(Stored data entries)
◆ ◆ ◆

/-! ## Edits at apply -/

/-- A record made in a FREE slot for a destination without one (R24, R50). -/
theorem RouteOk.createRecord (h : RouteOk rt) {d : Fin 192} {leg : Leg} {b : Option Backup} (hd : rt.destMap[d] = none)
    (hi : rt.slots[i].record = none) :
    RouteOk { Machine.setRecord rt i (Machine.createRecord d leg b) with destMap := bankSet rt.destMap d (some i) } := by
  have hslot (j : Fin 160) : (Machine.setRecord rt i (Machine.createRecord d leg b)).slots[j] =
      if j = i then { rt.slots[j] with record := some (Machine.createRecord d leg b) } else rt.slots[j] := by
    by_cases hj : j = i
    · subst hj; simp
    · rw [if_neg hj]; exact bankModify_other _ _ hj
  refine routeOk_of_map (fun j => ?_) (fun e j => ?_) fun e => by simpa using h.meters e
  · rw [hslot]
    split
    · exact (h.slots j).with_record ⟨rfl, nofun⟩
    · exact h.slots j
  · simp only [destAt, hslot]
    by_cases he : e = d
    · subst he
      by_cases hj : j = i
      · subst hj
        simp [Machine.createRecord]
      · rw [if_neg hj]
        refine iff_of_false (by simpa using Ne.symm hj) fun hn => ?_
        rw [(h.map e j).2 hn] at hd
        cases hd
    · rw [bankSet_other _ _ he]
      by_cases hj : j = i
      · subst hj
        rw [if_pos rfl]
        refine iff_of_false (fun hn => ?_) (by simpa [Machine.createRecord] using Ne.symm he)
        have := (h.map e j).1 hn
        rw [destAt, hi] at this
        cases this
      · rw [if_neg hj]
        exact h.map e j

theorem checkHandle_record {h : Handle} (hc : checkHandle rt h = .valid i r) : rt.slots[i].record = some r :=
  (checkHandle_valid.1 hc).2.1

/-- Every edit keeps the table sound (R49 to R53). -/
theorem RouteOk.applyEdit (h : RouteOk rt) (e : Edit) : RouteOk (applyEdit rt e).table := by
  have change {i : Fin 160} {r r₁ : Record} {leg : Leg} (hi : rt.slots[i].record = some r) (hr : RecordOk r₁) (hd : r₁.dest = r.dest)
      (hl : LegOk leg) : RouteOk (Machine.putRecord rt i r.dest (bringIn r₁ leg)) :=
    h.putRecord hi fun r' hb => ⟨bringIn_recordOk hr hl hb, (bringIn_keeps hb).1.trans hd⟩
  cases e with
  | create d leg b =>
    simp only [Machine.applyEdit, applyCreate]
    split
    · exact h
    · split
      · exact h
      · next hd =>
        split
        · exact h
        · next i hi => exact h.createRecord (by simpa using hd) (lowestFree_spec hi).1
  | modify hd p =>
    simp only [Machine.applyEdit, applyModify]
    split
    · next i r hc =>
      have hi := checkHandle_record hc
      have hr := h.recordOk hi
      split
      · exact h
      · split
        · exact h
        · refine change hi ?_ ?_ nofun
          · unfold modifiedRecord
            split
            · exact ⟨hr.1, nofun⟩
            · exact hr
          · unfold modifiedRecord
            split <;> rfl
    all_goals exact h
  | retire hd code =>
    simp only [Machine.applyEdit, applyRetire]
    split
    · next i r hc =>
      have hi := checkHandle_record hc
      split
      · exact h
      · split
        · exact h
        · exact change hi (h.recordOk hi) rfl (retireLeg_legOk r code)
    all_goals exact h
  | revert hd =>
    simp only [Machine.applyEdit, applyRevert]
    split
    · next i r hc =>
      have hi := checkHandle_record hc
      split
      · exact h
      · split
        · exact h
        · split
          · exact change (r₁ := { r with onBackup := false }) hi ⟨(h.recordOk hi).1, nofun⟩ rfl nofun
          · exact h
    all_goals exact h

theorem RouteOk.applyEdits (h : RouteOk rt) (edits : List ListedEdit) : RouteOk (applyEdits rt edits).1 := by
  induction edits generalizing rt with
  | nil => exact h
  | cons e es ih => exact ih (h.applyEdit e.edit)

◆ ◆ ◆

* Try it *
Please repeat each line above exactly.

* Result of this task *
/-! ## Edits at apply -/

/-- A record made in a FREE slot for a destination without one (R24, R50). -/
theorem RouteOk.createRecord (h : RouteOk rt) {d : Fin 192} {leg : Leg} {b : Option Backup} (hd : rt.destMap[d] = none)
    (hi : rt.slots[i].record = none) :
    RouteOk { Machine.setRecord rt i (Machine.createRecord d leg b) with destMap := bankSet rt.destMap d (some i) } := by
  have hslot (j : Fin 160) : (Machine.setRecord rt i (Machine.createRecord d leg b)).slots[j] =
      if j = i then { rt.slots[j] with record := some (Machine.createRecord d leg b) } else rt.slots[j] := by
    by_cases hj : j = i
    · subst hj; simp
    · rw [if_neg hj]; exact bankModify_other _ _ hj
  refine routeOk_of_map (fun j => ?_) (fun e j => ?_) fun e => by simpa using h.meters e
  · rw [hslot]
    split
    · exact (h.slots j).with_record ⟨rfl, nofun⟩
    · exact h.slots j
  · simp only [destAt, hslot]
    by_cases he : e = d
    · subst he
      by_cases hj : j = i
      · subst hj
        simp [Machine.createRecord]
      · rw [if_neg hj]
        refine iff_of_false (by simpa using Ne.symm hj) fun hn => ?_
        rw [(h.map e j).2 hn] at hd
        cases hd
    · rw [bankSet_other _ _ he]
      by_cases hj : j = i
      · subst hj
        rw [if_pos rfl]
        refine iff_of_false (fun hn => ?_) (by simpa [Machine.createRecord] using Ne.symm he)
        have := (h.map e j).1 hn
        rw [destAt, hi] at this
        cases this
      · rw [if_neg hj]
        exact h.map e j

theorem checkHandle_record {h : Handle} (hc : checkHandle rt h = .valid i r) : rt.slots[i].record = some r :=
  (checkHandle_valid.1 hc).2.1

/-- Every edit keeps the table sound (R49 to R53). -/
theorem RouteOk.applyEdit (h : RouteOk rt) (e : Edit) : RouteOk (applyEdit rt e).table := by
  have change {i : Fin 160} {r r₁ : Record} {leg : Leg} (hi : rt.slots[i].record = some r) (hr : RecordOk r₁) (hd : r₁.dest = r.dest)
      (hl : LegOk leg) : RouteOk (Machine.putRecord rt i r.dest (bringIn r₁ leg)) :=
    h.putRecord hi fun r' hb => ⟨bringIn_recordOk hr hl hb, (bringIn_keeps hb).1.trans hd⟩
  cases e with
  | create d leg b =>
    simp only [Machine.applyEdit, applyCreate]
    split
    · exact h
    · split
      · exact h
      · next hd =>
        split
        · exact h
        · next i hi => exact h.createRecord (by simpa using hd) (lowestFree_spec hi).1
  | modify hd p =>
    simp only [Machine.applyEdit, applyModify]
    split
    · next i r hc =>
      have hi := checkHandle_record hc
      have hr := h.recordOk hi
      split
      · exact h
      · split
        · exact h
        · refine change hi ?_ ?_ nofun
          · unfold modifiedRecord
            split
            · exact ⟨hr.1, nofun⟩
            · exact hr
          · unfold modifiedRecord
            split <;> rfl
    all_goals exact h
  | retire hd code =>
    simp only [Machine.applyEdit, applyRetire]
    split
    · next i r hc =>
      have hi := checkHandle_record hc
      split
      · exact h
      · split
        · exact h
        · exact change hi (h.recordOk hi) rfl (retireLeg_legOk r code)
    all_goals exact h
  | revert hd =>
    simp only [Machine.applyEdit, applyRevert]
    split
    · next i r hc =>
      have hi := checkHandle_record hc
      split
      · exact h
      · split
        · exact h
        · split
          · exact change (r₁ := { r with onBackup := false }) hi ⟨(h.recordOk hi).1, nofun⟩ rfl nofun
          · exact h
    all_goals exact h

theorem RouteOk.applyEdits (h : RouteOk rt) (edits : List ListedEdit) : RouteOk (applyEdits rt edits).1 := by
  induction edits generalizing rt with
  | nil => exact h
  | cons e es ih => exact ih (h.applyEdit e.edit)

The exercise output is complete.